For a capable multiqueue setup, this atomic int is the only shared
state between applications accessing the device for O_DIRECT, and it
presents a scaling wall for that. In my testing, as much as 30% of
system time is spent incrementing and decrementing this value. A mixed
read/write workload improved from ~2.5M IOPS to ~9.6M IOPS, with
better latencies too.

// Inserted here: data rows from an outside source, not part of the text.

/-- Ladder positions, removed clusters, KAT_FAILS and the replacement flag of the newest STATE. -/
def stateRestore (s : State) : State :=
  let m := s.grm.flash
  match newestOf m 2 none with
  | none => s
  | some f =>
    let w := fun (i : Nat) => flashLE m (f.at' + 16 + 8 * i) 8
    let clu := fun (c : Nat) => nfld (w 0) (4 * c) 4 + (if (w 1).testBit c then 3 * 2 ^ 10 else 0) +
      nfld (w (2 + c / 8)) (8 * (c % 8)) 8 * 2 ^ 16
    let s := (List.range 16).foldl (fun s c => wrN s (Reg.hltCluster c) (clu c)) s
    if (w 1).testBit 16 then onGrm (orReg s Reg.hltStatus 32) fun g => { g with flagCause := nfld (w 1) 17 3 } else s

/-- A BOOT record (R626). -/
def bootRecord (s : State) : State :=
  wearRecord s 8 [rdN s Reg.grmFwVersion + s.grm.slot % 2 * 2 ^ 32 + bootCause s * 2 ^ 36]

/-- Stage 3: LP5 training, after which usable DRAM is known (R174, R644). -/
def lp5Training (s : State) (ok : Bool) : State :=
  if !stageAt s 3 then s
  else if !ok then bootRecord (wearInit (stageStop s 5))
  else
    let n := rdF s Reg.memCfg 16 8 * 2 ^ 30
    stageSet (trainedShow (wr64 s Reg.memUsableLo (if eccOn s then n / 8 * 7 else n))) 4

/-! ### Stages 4 and 5 (R598, R644) -/

/-- The clusters whose STATE is not REMOVED, as a mask. -/
def startMask (s : State) : Nat :=
  (List.range 16).foldl (fun a c => if clusterState s c = 3 then a else a + 2 ^ c) 0

/-- A cluster is removed during start-up: nothing runs on it, so it is off at once (R606). -/
def startRemove (s : State) (c : Nat) : State :=
  let s := setEv (hltCluSet s c 10 2 3) Reg.hltEvents 2
  wearRecord s 4 [c + startMask s * 2 ^ 16]

/-- Tests of a cluster at start-up that fail n times in a row: a step and a retest, or removal at position 8 (R603). -/
def startTest (c : Nat) : Nat → State → State
  | 0, s => katCount s c true
  | n + 1, s =>
    let s := katCount s c false
    if hltClu s c 0 4 < 8 then startTest c n (ladderApply (ladderStep s c 0) c) else startRemove s c

/-- Stage 4: the wear record is read, the uncore test and the cluster tests run, and HLT_MAP and the wear record are
written (R598); with no cluster in service the device drains (R41). fails gives, per cluster, how many of its tests fail before one passes. -/
def selfTest (s : State) (uncore : Bool) (fails : List Nat) : State :=
  if !stageAt s 4 || s.pmu.inReset then s
  else
    let s := calendarRestore (if s.pmu.cold then wearInit s else s)
    let s := stateRestore ((List.range 17).foldl counterRestore s)
    let tested := (List.range 16).filter fun c => decide (clusterState s c ≠ 3)
    let s := tested.foldl ladderApply s
    let s := tested.foldl (fun s c => startTest c ((fails[c]?).getD 0) s) s
    let s := wrN s Reg.hltMap (startMask s)
    let lost := tested.any fun c => decide (clusterState s c = 3)
    let cause := if !uncore then 3 else if bit (rd0 s Reg.hltStatus) 5 then 5
      else if lost && decide (serviceCount s < floorOf s) || decide (serviceCount s = 0) then 1 else 0
    stageSet (commandRails (stateRecord (onPmu s fun p => { p with startDrain := cause }))) 5

/-- What the groomer does as start-up completes: a start-up from stage 0 is counted and recorded, AON_STATUS clears,
WAKE_OUT is deasserted, and the least security version rises (R614, R618, R633, R634). -/
def startDone (s : State) : State :=
  let s := if s.pmu.cold then wearAdd (bootRecord s) (deviceCounter 1) 1 else s
  let s := if s.aon.lost then setEv s Reg.grmEvents 4 else s
  let s := onAon s fun a => { a with lost := false, wakeCause := 0, wakeOut := false }
  { s with fuse := { s.fuse with minSvn := max s.fuse.minSvn (rdN s Reg.grmFwVersion % 256) } }

/-- Stage 5: HIU_STATUS.READY, and the drain that stage 4 has found due (R598, R644). -/
def readyStep (s : State) : State :=
  if !stageAt s 5 || s.pmu.inReset then s
  else
    let cause := s.pmu.startDrain
    let s := orReg (startDone s) Reg.hiuStatus 1
    let s := onPins (onPmu s fun p => { p with stage := none, cold := false, startDrain := 0 }) fun p => { p with asleep := false }
    pinSettle (if cause = 0 then s else drainBegin s cause)

/-- The end of a FUNCTION reset: boot values are reloaded, and stages 4 and 5 follow where the earlier ones have
ended (R641). -/
def functionResetEnd (s : State) : State :=
  if !s.pmu.inReset || !s.hiu.perstN || !hiuRunning s then s
  else
    let s := onHiu (onPmu s fun p => { p with inReset := false }) fun h => { h with flr := false }
    let s := trainedShow (linkShow s)
    let s := if s.hiu.cfgEnabled then fuseLoad s else s
    let s := if bit (rd0 s Reg.pinStatus) 0 then boardLoad s else s
    let s := if fwRunning s then wearAdd s (deviceCounter 2) 1 else s
    if loopsRun s && decide (usable s ≠ 0) then stageSet s 4 else s

end Sys2Proof.Machine
end

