-- ==== Sys2Proof/Machine/Dispatch.lean ====
section
/-!
DEFINITION. exec: one arm per command of the opcode table, each a direct call of its meaning.
-/

namespace Sys2Proof.Machine

open Host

Before:
clat percentiles (usec):
| 1.00th=[ 33], 5.00th=[ 34], 10.00th=[ 34], 20.00th=[ 34],
| 30.00th=[ 34], 40.00th=[ 34], 50.00th=[ 35], 60.00th=[ 35],
| 70.00th=[ 35], 80.00th=[ 35], 90.00th=[ 37], 95.00th=[ 80],
| 99.00th=[ 98], 99.50th=[ 151], 99.90th=[ 155], 99.95th=[ 155],
| 99.99th=[ 165]
After:
clat percentiles (usec):
| 1.00th=[ 95], 5.00th=[ 108], 10.00th=[ 129], 20.00th=[ 149],
| 30.00th=[ 155], 40.00th=[ 161], 50.00th=[ 167], 60.00th=[ 171],
| 70.00th=[ 177], 80.00th=[ 185], 90.00th=[ 201], 95.00th=[ 270],
| 99.00th=[ 390], 99.50th=[ 398], 99.90th=[ 418], 99.95th=[ 422],
| 99.99th=[ 438]
In other setups, Robert Elliott reported seeing good performance
improvements:
https://lkml.org/lkml/2015/4/3/557
The more applications accessing the device, the worse it gets.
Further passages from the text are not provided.